■ What the exercise asks ■
Copy each line of the listing below where the word "true" turns up.

** Given data follows **

-- ==== Sys2Proof/Tests/Slice0.lean ====
section
/-! SUPPORT. The model's own tests: ill-formed terms, words written out from the encodings of 30_encoding.md, the values of
95_test_vectors.md, and for every obligation with hypotheses a state and operands that meet them. -/

namespace Sys2Proof.Tests

open Sys2Proof Sys2Proof.Machine Sys2Proof.Safety

/-! ## Helpers -/

/-- The next state of an outcome. -/
def after (o : Host.Outcome State Fault Refusal) : Option State :=
  match o with
  | .next s => some s
  | .fault _ => none
  | .refused _ => none

/-- The result port after an operation on the reset state. -/
def resultOf (i : Instr) : Option Reply := (after (exec i State.reset)).bind (·.res)

/-- A running instance with the host's own callback. -/
def up : State := { State.reset with run := .running, tBound := true, cb := some .host }

/-- Bytes waiting in `T.in`. -/
def withLine (b : Bytes) (s : State) : State := { s with tr := { s.tr with inb := b } }

/-- The moves to come. -/
def moves (is : List Input) (s : State) : State := { s with inputs := is }

/-- A closed instance. -/
def closed : State := { State.reset with
  run := .closed, stop := true, ended := true, cb := some .host, tr := { Transport.fresh with isOpen := false } }

/-- Frame E1 of 95_test_vectors.md. -/
def e1 : Bytes := [0x02#8, 0xFF#8, 0x00#8, 0xFC#8, 0x00#8, 0x01#8, 0xA8#8, 0x04#8]

/-- Frame A1. -/
def a1 : Bytes :=
  [0x02#8, 0x00#8, 0x01#8, 0xFC#8, 0x00#8, 0x20#8, 0xFB#8, 0x7C#8, 0x00#8, 0x01#8, 0xC9#8, 0x04#8]

/-- The payload of 1.7. -/
def p17 : Bytes := [0xD4#8, 0x70#8, 0x22#8, 0x8D#8, 0x83#8, 0x8A#8, 0xCA#8, 0x04#8]

/-- A worker in phase `RX` inside the callback. -/
def inCallback : State :=
  { up with phase := .rx, avail := 1, rxRead := true, inCb := true, evt := some [0x02#8, 0x04#8], emits := [[0x02#8, 0x04#8]] }

/-- A worker that waits in phase `TX` with E1 queued. -/
def sending : State := { up with phase := .tx, txq := [e1] }

/-! ## Well-formedness: one ill-formed term for each check -/

theorem test_wf_literal : (Instr.literal 0x02#8).wf = false ∧ (Instr.literal 0x41#8).wf = true := by decide
theorem test_wf_literal_etx : (Instr.literal 0x04#8).wf = false := by decide
theorem test_wf_literal_dle : (Instr.literal 0x20#8).wf = false := by decide
theorem test_wf_escAny : (Instr.escAny 0xFD#8).wf = false ∧ (Instr.escAny 0xFB#8).wf = false
    ∧ (Instr.escAny 0xDF#8).wf = false ∧ (Instr.escAny 0xBE#8).wf = true := by decide
theorem test_wf_frame_empty : (Instr.frame 1#8 0#8 1#16 []).wf = false := by decide
theorem test_wf_frame_long : (Instr.frame 1#8 0#8 1#16 (List.replicate 36 0x55#8)).wf = false := by decide
theorem test_wf_encode : (Instr.encode 256 0 1 [1#8]).wf = false ∧ (Instr.encode 1 (-1) 1 [1#8]).wf = false
    ∧ (Instr.encode 1 0 65536 [1#8]).wf = false ∧ (Instr.encode 255 255 65535 []).wf = true := by decide
theorem test_wf_linkTx : (Instr.linkTx (-1) 0 1 [1#8]).wf = false ∧ (Instr.linkTx 1 256 1 []).wf = false := by decide
theorem test_wf_toUint : (Instr.toUint p17 (some (-1)) none).wf = false ∧ (Instr.toUint p17 (some 0) none).wf = true := by decide
theorem test_wf_toInt : (Instr.toInt p17 none (some (-1))).wf = false
    ∧ (Instr.toInt p17 none (some 65536)).wf = true := by decide
theorem test_wf_toText : (Instr.toText p17 (some (-1)) (some 0) true).wf = false := by decide

/-! ## Decoding: the words of R60, R63, R65, R66 and R79, every row -/

theorem test_decode_stx : decode 0x00#8 (.wireByte 0b00000010#8) = .ok .stx := by rfl
theorem test_decode_etx : decode 0x00#8 (.wireByte 0b00000100#8) = .ok .etx := by rfl
theorem test_decode_dle : decode 0x00#8 (.wireByte 0b00100000#8) = .ok .dle := by rfl
theorem test_decode_literal : decode 0x00#8 (.wireByte 0b00000011#8) = .ok (.literal 3#8) := by rfl
theorem test_decode_escStx : decode 0x00#8 (.wirePair 0b00100000#8 0b11111101#8) = .ok .escStx := by rfl
theorem test_decode_escEtx : decode 0x00#8 (.wirePair 0b00100000#8 0b11111011#8) = .ok .escEtx := by rfl
theorem test_decode_escDle : decode 0x00#8 (.wirePair 0b00100000#8 0b11011111#8) = .ok .escDle := by rfl
theorem test_decode_escAny : decode 0x00#8 (.wirePair 0b00100000#8 0b00100000#8) = .ok (.escAny 0x20#8) := by rfl
theorem test_decode_pair_refused : decode 0x00#8 (.wirePair 0x21#8 0xFD#8) = .error .notAnEscape := by rfl
theorem test_decode_frame : decode 0x00#8 (.frame e1) = .ok (.frame 0xFF#8 0x00#8 0xFC00#16 [1#8]) := by decide +kernel
theorem test_decode_frame_refused :
    decode 0x00#8 (.frame [0x02#8, 0x01#8, 0x00#8, 0x00#8, 0x20#8, 0xDF#8, 0xF6#8, 0x04#8]) = .error .notAFrame := by decide +kernel
theorem test_decode_nop : decode 0x00#8 (.hostCmd 0b0000#4 []) = .ok .nopReserved := by rfl
theorem test_decode_clear : decode 0x00#8 (.hostCmd 0b0001#4 []) = .ok .crc8Clear := by rfl
theorem test_decode_clear_refused : decode 0x00#8 (.hostCmd 0b0001#4 [0#8]) = .error .extraOperand := by rfl
theorem test_decode_update : decode 0x00#8 (.hostCmd 0b0010#4 [0x4C#8]) = .ok (.crc8Update 0x4C#8) := by rfl
theorem test_decode_update_refused : decode 0x00#8 (.hostCmd 0b0010#4 []) = .error .missingOperand := by rfl
theorem test_decode_calc : decode 0x00#8 (.hostCmd 0b0011#4 [0x4C#8, 0x69#8]) = .ok (.crc8Calc [0x4C#8, 0x69#8]) := by rfl
theorem test_decode_stuff : decode 0x00#8 (.hostCmd 0b0100#4 [0x41#8]) = .ok (.stuff [0x41#8]) := by rfl
theorem test_decode_unstuff : decode 0x00#8 (.hostCmd 0b0101#4 [0x20#8]) = .ok (.unstuff [0x20#8]) := by rfl
theorem test_decode_assemble : decode 0x00#8 (.hostCmd 0b0110#4 [0#8, 1#8, 0xFC#8, 0x01#8, 9#8])
    = .ok (.assemble 0#8 1#8 0xFC01#16 [9#8]) := by rfl
theorem test_decode_encode : decode 0x00#8 (.hostCmd 0b0111#4 [0xFF#8, 0x01#8, 0x80#8, 0x02#8]) = .ok (.encode 255 1 0x8002 []) := by rfl
theorem test_decode_decode : decode 0x00#8 (.hostCmd 0b1000#4 [0x02#8]) = .ok (.decode [0x02#8]) := by rfl
theorem test_decode_toUint : decode 0x00#8 (.hostCmd 0b1001#4 [3#8, 1#8, 2#8, 0xAA#8]) = .ok (.toUint [0xAA#8] (some 1) (some 2)) := by rfl
theorem test_decode_toUint_refused : decode 0x00#8 (.hostCmd 0b1001#4 [4#8]) = .error .badSelector := by rfl
theorem test_decode_toInt : decode 0x00#8 (.hostCmd 0b1010#4 [2#8, 8#8, 0xAA#8]) = .ok (.toInt [0xAA#8] none (some 8)) := by rfl
theorem test_decode_toText : decode 0x00#8 (.hostCmd 0b1011#4 [5#8, 6#8, 0x41#8]) = .ok (.toText [0x41#8] (some 6) none true) := by rfl
/-- An offset of 300 = 255 + 45 and a width of 255 = 255 + 0 (log 8). -/
theorem test_decode_toUint_long : decode 0x00#8 (.hostCmd 0b1001#4 [3#8, 0xFF#8, 45#8, 0xFF#8, 0#8, 0xAA#8])
    = .ok (.toUint [0xAA#8] (some 300) (some 255)) := by rfl
theorem test_decode_toText_refused : decode 0x00#8 (.hostCmd 0b1011#4 [1#8, 0xFF#8]) = .error .missingOperand := by rfl
theorem test_decode_open : decode 0x00#8 (.hostCmd 0b1100#4 [1#8]) = .ok (.openT .linkRx) := by rfl
theorem test_decode_open_refused : decode 0x00#8 (.hostCmd 0b1100#4 [2#8]) = .error .badSelector := by rfl
theorem test_decode_send : decode 0x00#8 (.hostCmd 0b1101#4 []) = .ok (.send []) := by rfl
theorem test_decode_close : decode 0x00#8 (.hostCmd 0b1110#4 []) = .ok .close := by rfl
theorem test_decode_linkTx : decode 0x00#8 (.hostCmd 0b1111#4 [0xFF#8, 0x00#8, 0xFC#8, 0x00#8, 0x01#8])
    = .ok (.linkTx 255 0 0xFC00 [1#8]) := by rfl
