-- ==== Sys2Proof/Machine/Step.lean ====
section
/-! DEFINITION. Step: one step is one move of the outside world; a command is performed whole in it (R53). -/

namespace Sys2Proof.Machine

/-- One step of the machine. -/
def step (s : State) : Host.Outcome State Fault Refusal := stepHost s

/-- The state whose very next step runs the opcode-table word `w` (log 2). -/
def State.withFetchWord (s : State) (nbits w : Nat) : State := placeCommand s nbits w

end Sys2Proof.Machine
end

** End of Given data **

■ The answer ■
def up : State := { State.reset with run := .running, tBound := true, cb := some .host }
  run := .closed, stop := true, ended := true, cb := some .host, tr := { Transport.fresh with isOpen := false } }
  { up with phase := .rx, avail := 1, rxRead := true, inCb := true, evt := some [0x02#8, 0x04#8], emits := [[0x02#8, 0x04#8]] }
theorem test_wf_literal : (Instr.literal 0x02#8).wf = false ∧ (Instr.literal 0x41#8).wf = true := by decide
    ∧ (Instr.escAny 0xDF#8).wf = false ∧ (Instr.escAny 0xBE#8).wf = true := by decide
    ∧ (Instr.encode 1 0 65536 [1#8]).wf = false ∧ (Instr.encode 255 255 65535 []).wf = true := by decide
theorem test_wf_toUint : (Instr.toUint p17 (some (-1)) none).wf = false ∧ (Instr.toUint p17 (some 0) none).wf = true := by decide
    ∧ (Instr.toInt p17 none (some 65536)).wf = true := by decide
theorem test_wf_toText : (Instr.toText p17 (some (-1)) (some 0) true).wf = false := by decide
theorem test_decode_toText : decode 0x00#8 (.hostCmd 0b1011#4 [5#8, 6#8, 0x41#8]) = .ok (.toText [0x41#8] (some 6) none true) := by rfl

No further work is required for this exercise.